PROBLEM DESCRIPTION:
For the entries below, the result should be an exact transcription of the lines from the one with "(hkdfMore (hmac384 salt" up to and including the one with "def Bucket.limit (k", and only those.

SUPPLIED ENTRIES:

-- ==== Sys2Proof/Machine/Crypto.lean ====
section
/-! DEFINITION. SHA-384 (FIPS 180-4), HMAC-SHA-384 (FIPS 198-1) and HKDF-SHA-384 (RFC 5869), which 16 R362 and 17 R385, R386 use by name
(log entry 9). -/

namespace Sys2Proof.Machine

/-- The round constants. -/
def shaKs : List Nat :=
  [0x428A2F98D728AE22, 0x7137449123EF65CD, 0xB5C0FBCFEC4D3B2F, 0xE9B5DBA58189DBBC,
   0x3956C25BF348B538, 0x59F111F1B605D019, 0x923F82A4AF194F9B, 0xAB1C5ED5DA6D8118,
   0xD807AA98A3030242, 0x12835B0145706FBE, 0x243185BE4EE4B28C, 0x550C7DC3D5FFB4E2,
   0x72BE5D74F27B896F, 0x80DEB1FE3B1696B1, 0x9BDC06A725C71235, 0xC19BF174CF692694] ++
  [0xE49B69C19EF14AD2, 0xEFBE4786384F25E3, 0x0FC19DC68B8CD5B5, 0x240CA1CC77AC9C65,
   0x2DE92C6F592B0275, 0x4A7484AA6EA6E483, 0x5CB0A9DCBD41FBD4, 0x76F988DA831153B5,
   0x983E5152EE66DFAB, 0xA831C66D2DB43210, 0xB00327C898FB213F, 0xBF597FC7BEEF0EE4,
   0xC6E00BF33DA88FC2, 0xD5A79147930AA725, 0x06CA6351E003826F, 0x142929670A0E6E70] ++
  [0x27B70A8546D22FFC, 0x2E1B21385C26C926, 0x4D2C6DFC5AC42AED, 0x53380D139D95B3DF,
   0x650A73548BAF63DE, 0x766A0ABB3C77B2A8, 0x81C2C92E47EDAEE6, 0x92722C851482353B,
   0xA2BFE8A14CF10364, 0xA81A664BBC423001, 0xC24B8B70D0F89791, 0xC76C51A30654BE30,
   0xD192E819D6EF5218, 0xD69906245565A910, 0xF40E35855771202A, 0x106AA07032BBD1B8] ++
  [0x19A4C116B8D2D0C8, 0x1E376C085141AB53, 0x2748774CDF8EEB99, 0x34B0BCB5E19B48A8,
   0x391C0CB3C5C95A63, 0x4ED8AA4AE3418ACB, 0x5B9CCA4F7763E373, 0x682E6FF3D6B2B8A3,
   0x748F82EE5DEFB2FC, 0x78A5636F43172F60, 0x84C87814A1F0AB72, 0x8CC702081A6439EC,
   0x90BEFFFA23631E28, 0xA4506CEBDE82BDE9, 0xBEF9A3F7B2C67915, 0xC67178F2E372532B] ++
  [0xCA273ECEEA26619C, 0xD186B8C721C0C207, 0xEADA7DD6CDE0EB1E, 0xF57D4F7FEE6ED178,
   0x06F067AA72176FBA, 0x0A637DC5A2C898A6, 0x113F9804BEF90DAE, 0x1B710B35131C471B,
   0x28DB77F523047D84, 0x32CAAB7B40C72493, 0x3C9EBE0A15C9BEBC, 0x431D67C49C100D4C,
   0x4CC5D4BECB3E42B6, 0x597F299CFC657E2A, 0x5FCB6FAB3AD6FAEC, 0x6C44198C4A475817]

/-- The initial hash value of SHA-384. -/
def shaH : List Nat :=
  [0xCBBB9D5DC1059ED8, 0x629A292A367CD507, 0x9159015A3070DD17, 0x152FECD8F70E5939,
   0x67332667FFC00B31, 0x8EB44A8768581511, 0xDB0C2E0D64F98FA7, 0x47B5481DBEFA4FA4]

/-- A 64-bit word rotated right. -/
def ror64 (n x : Nat) : Nat := x / 2 ^ n + x % 2 ^ n * 2 ^ (64 - n)
/-- The big-endian bytes of a number. -/
def bigBytes (n x : Nat) : List Byte := (natBytes n x).reverse
/-- The number that big-endian bytes stand for. -/
def bigNat (bs : List Byte) : Nat := bytesNat bs.reverse
/-- The padded message. -/
def shaPad (m : List Byte) : List Byte :=
  m ++ 0x80 :: List.replicate ((239 - m.length % 128) % 128) 0 ++ bigBytes 16 (8 * m.length)

/-- The message schedule, newest word first. -/
def shaSched : Nat → List Nat → List Nat
  | 0, w => w
  | n + 1, w =>
    let a := nth w 1 0
    let b := nth w 14 0
    let s1 := ror64 19 a ^^^ ror64 61 a ^^^ (a / 2 ^ 6)
    let s0 := ror64 1 b ^^^ ror64 8 b ^^^ (b / 2 ^ 7)
    shaSched n ((s1 + nth w 6 0 + s0 + nth w 15 0) % 2 ^ 64 :: w)

/-- One round. -/
def shaRound (h : List Nat) (kw : Nat × Nat) : List Nat :=
  match h with
  | [a, b, c, d, e, f, g, x] =>
    let t1 := x + (ror64 14 e ^^^ ror64 18 e ^^^ ror64 41 e) + ((e &&& f) ^^^ ((2 ^ 64 - 1 - e) &&& g)) + kw.1 + kw.2
    let t2 := (ror64 28 a ^^^ ror64 34 a ^^^ ror64 39 a) + ((a &&& b) ^^^ (a &&& c) ^^^ (b &&& c))
    [(t1 + t2) % 2 ^ 64, a, b, c, (d + t1) % 2 ^ 64, e, f, g]
  | _ => h

/-- One block of 128 bytes. -/
def shaBlock (h : List Nat) (bs : List Byte) : List Nat :=
  let w := (List.range 16).map (fun i => bigNat ((bs.drop (8 * i)).take 8))
  let r := (shaKs.zip (shaSched 64 w.reverse).reverse).foldl shaRound h
  (h.zip r).map (fun p => (p.1 + p.2) % 2 ^ 64)

/-- SHA-384. -/
def sha384 (m : List Byte) : List Byte :=
  let p := shaPad m
  let h := (List.range (p.length / 128)).foldl (fun h i => shaBlock h ((p.drop (128 * i)).take 128)) shaH
  (h.take 6).flatMap (bigBytes 8)

/-- HMAC-SHA-384. -/
def hmac384 (key m : List Byte) : List Byte :=
  let k := if 128 < key.length then sha384 key else key
  let k := k ++ List.replicate (128 - k.length) 0
  sha384 (k.map (· ^^^ 0x5C) ++ sha384 (k.map (· ^^^ 0x36) ++ m))

/-- The output blocks of HKDF from block `i` on, newest last. -/
def hkdfMore (prk info : List Byte) : Nat → Nat → List Byte → List Byte
  | 0, _, _ => []
  | n + 1, i, t =>
    let t := hmac384 prk (t ++ info ++ [BitVec.ofNat 8 i])
    t ++ hkdfMore prk info n (i + 1) t

/-- HKDF-SHA-384. -/
def hkdf384 (ikm salt info : List Byte) (len : Nat) : List Byte :=
  (hkdfMore (hmac384 salt ikm) info ((len + 47) / 48) 1 []).take len

/-- The bytes of an ASCII string. -/
def ascii (x : String) : List Byte := x.toList.map (fun c => BitVec.ofNat 8 c.toNat)

/-- SHA-384 of "abc", the example of FIPS 180-4. -/
theorem sha384_abc : bigNat ((sha384 [0x61, 0x62, 0x63]).take 8) = 0xCB00753F45A35E8B := by decide +kernel

end Sys2Proof.Machine
end

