/-! ### NO_RESULT and registers (R317, R319) -/

/-- The limit by which the FINAL down record must have come (R317). -/
def Bucket.limit (k : Bucket) : Nat := k.deadline + 2 * (treeDepth k.idx + 1) * k.slack + 1000000

/-- BUCKET_NO_RESULT (R317): no FINAL down record by the limit; the root's own result counts as its record. -/
def execBucketNoResult (b : Fin 256) (s : State) : Out :=
  match bucketAt s b.val with
  | none => .next s
  | some k =>
    if (k.st = 1 || k.st = 2) && k.deadline != 0 && decide (k.limit ≤ s.ftime)
        && (if k.idx = 0 then decide (k.result < k.chunks) else !k.fin) then
      .next (failBucket s b.val 5 true)
    else .next s

/-- The end of a transaction of a bucket: data for a pull, an acknowledgement of a write, or a failure with its cause. -/
def bucketPart (s : State) (b id : Nat) (o : Except Nat (List Byte)) : State :=
  match bucketAt s b with
  | none => s
  | some k =>
    match SMap.get? k.parts id, o with
    | none, _ => s
    | some _, .error cause => failBucket s b cause true
    | some .write, .ok _ => setBucket s b { k with parts := SMap.del k.parts id }
    | some (.pull right c off n), .ok bs =>
      bumpC (setBucket s b { k with parts := SMap.del k.parts id, got := k.got ++ [(right, c, off, bs)] }) .rdx 0 0x068 n none

/-- RDX_CTRL.CLR_COUNTS (R319). -/
def execRdxClrCounts (w : RegWr) (s : State) : Out :=
  ctlWrite w .rdx (fun off => off == 0x018) fwOnly (fun u _ v s => clearIf v 0 .rdx (offs 0x020 0x080) u s) s

end Sys2Proof.Machine
end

REPLY:
  (hkdfMore (hmac384 salt ikm) info ((len + 47) / 48) 1 []).take len

/-- The bytes of an ASCII string. -/
def ascii (x : String) : List Byte := x.toList.map (fun c => BitVec.ofNat 8 c.toNat)

/-- SHA-384 of "abc", the example of FIPS 180-4. -/
theorem sha384_abc : bigNat ((sha384 [0x61, 0x62, 0x63]).take 8) = 0xCB00753F45A35E8B := by decide +kernel

end Sys2Proof.Machine
end

/-! ### NO_RESULT and registers (R317, R319) -/

/-- The limit by which the FINAL down record must have come (R317). -/
def Bucket.limit (k : Bucket) : Nat := k.deadline + 2 * (treeDepth k.idx + 1) * k.slack + 1000000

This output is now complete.